The Montana court's decision put it on a collision course with the U.S. Supremes, who in Citizens United argued that "independent expenditures, including those made by corporations, do not give rise to corruption or the appearance of corruption."
In the two years since Citizens United, outside election spending has skyrocketed -- from state legislative races like those in North Carolina, to the more recent growth of Super PACs that have dominated the presidential race.
The flood of outside money has helped fuel an anti-Citizens United backlash at all levels of government. So far, 22 states -- including the Southern states of Arkansas, Kentucky, Mississippi, North Carolina and West Virginia in the South -- have joined in asking the U.S. Supreme Court to uphold Montana's corporate spending ban.

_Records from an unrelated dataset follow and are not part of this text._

/-- Bytes of a store become unpublished bytes of team `t` (R229). -/
def State.addUnpub (s : State) (t : Nat) (bs : List (Nat × Byte)) : State :=
  let x := s.teamOf t
  let s1 := if bs.all (fun b => x.unpub.any (fun p => lineOf p.1 == lineOf b.1)) then s else s.makeRoom x.core none
  let y := s1.teamOf t
  s1.setTeamOf t { y with unpub := bs.reverse ++ y.unpub }

/-! ### Host-held granules (R256 to R258) -/

/-- What of a physical range is to be had from the host first: granules that it holds in one of the given states, and lines of its
own memory that the control die does not hold (R256, R257). -/
def State.hostGranules (s : State) (a n : Nat) (st : List Nat) : List Nat :=
  if isHostPa a then (distinct ((addrRange a n).map lineOf)).filter (fun l => !s.dev.hostLines.contains l)
  else (distinct ((addrRange a n).map (fun x => x / 64 * 64))).filter (fun g => st.contains (Tab.get 0 s.dev.gran g))

/-- A core holds a copy of a HOSTED line (R256). -/
def State.coreHolds (s : State) (pa : Nat) : Bool :=
  s.cores.any (fun p => p.2.copies.any (fun k => k.latest && k.leaf.attr == .hosted && decide (lineOf (k.leaf.phys k.line) = pa)))

/-- The states of a 4 KiB region in the directory; `split` stands for one split into granules (R256). -/
inductive RegionState where
  | ri | rc | rh | split
  deriving DecidableEq, Repr

/-- The states of a 64-byte granule (R256). -/
inductive GranState where
  | gi | gc | ghs | ghe
  deriving DecidableEq, Repr

/-- The state of a region: who holds anything of it (R256). -/
def State.regionState (s : State) (r : Nat) : RegionState :=
  match (List.range 32).any (fun i => s.coreHolds (r + 128 * i)), (s.hostGranules r 4096 [1, 2]).isEmpty with
  | false, true => .ri
  | true, true => .rc
  | false, false => .rh
  | true, false => .split

/-- The state of a granule (R256). -/
def State.granState (s : State) (g : Nat) : GranState :=
  match Tab.get 0 s.dev.gran g with
  | 0 => if s.coreHolds (lineOf g) then .gc else .gi
  | 1 => .ghs
  | _ => .ghe

/-- What the host holds exclusively of the tables that a walk reads: the walk is a HOSTED access (R257, R277). -/
def State.tableHeld (s : State) (l1pa va : Nat) : List Nat :=
  (s.walkLines l1pa va).flatMap (fun l => s.hostGranules l 128 [2])

/-- Send the snoops for granules, and the CXL.cache requests for lines of host memory, that are not yet outstanding (R257). -/
def State.snoop (s : State) (gs : List Nat) (inv : Bool) : State :=
  { s with net := { s.net with
      snoops := s.net.snoops ++ (gs.filter (fun g => !isHostPa g && !s.net.snoops.any (fun p => p.1 == g))).map (fun g => (g, inv))
      hostRq := s.net.hostRq ++ gs.filter (fun g => isHostPa g && !s.net.hostRq.contains g) } }

/-- The host action that an access of a HOSTED line needs first: snoops of the granules that the host holds, or a request for the
line of host memory (R257, R258). None when nothing is needed. -/
def State.hostFirst (s : State) (l : Leaf) (a n : Nat) (inv : Bool) : Option State :=
  let gs := s.hostGranules a n (if inv then [1, 2] else [2])
  if l.attr ≠ .hosted || gs.isEmpty then none else some (s.snoop gs inv)

/-! ### Requests on their way (R248, R250) -/

/-- The core of a team runs: its die is neither dead, fenced nor gated (R251, R252, R394). -/
def State.coreRuns (s : State) (t : Nat) : Bool :=
  let d := dieOf (s.teamOf t).core
  s.dieLive d && !(s.dieAt d).gated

Those states are part of a broader legal questioning of the Citizens United decision, which has included U.S. Senators Sheldon Whitehouse (D-RI) and John McCain (R-AZ) filing an amicus brief in the Montana case saying they "are deeply concerned about the rise of unlimited, anonymous money now flooding our elections."
The case also comes at a time when grassroots groups are stepping up efforts to force a reconsideration of Citizens United, including the underlying premise that corporations are people deserving speech rights.
In North Carolina, where outside spending by conservative benefactor Art Pope, a close ally of the Koch brothers, played a key role in 2010 state elections, legislators last week held a press conference to announce the introduction of a resolution asking Congress to amend the constitution to overturn Citizens United. As state Sen. Verlo Insko stated:
Corporations and trade unions are not people. They should not be able to buy political influence through unlimited advertising; they should not be able to purchase control over public policies. This is not Democracy. This is not what our Founding Fathers intended.
But what are the chances that the Supreme Court will reconsider its own 2010 decision in the case, much less Congress will move to amend the constitution to end corporate personhood?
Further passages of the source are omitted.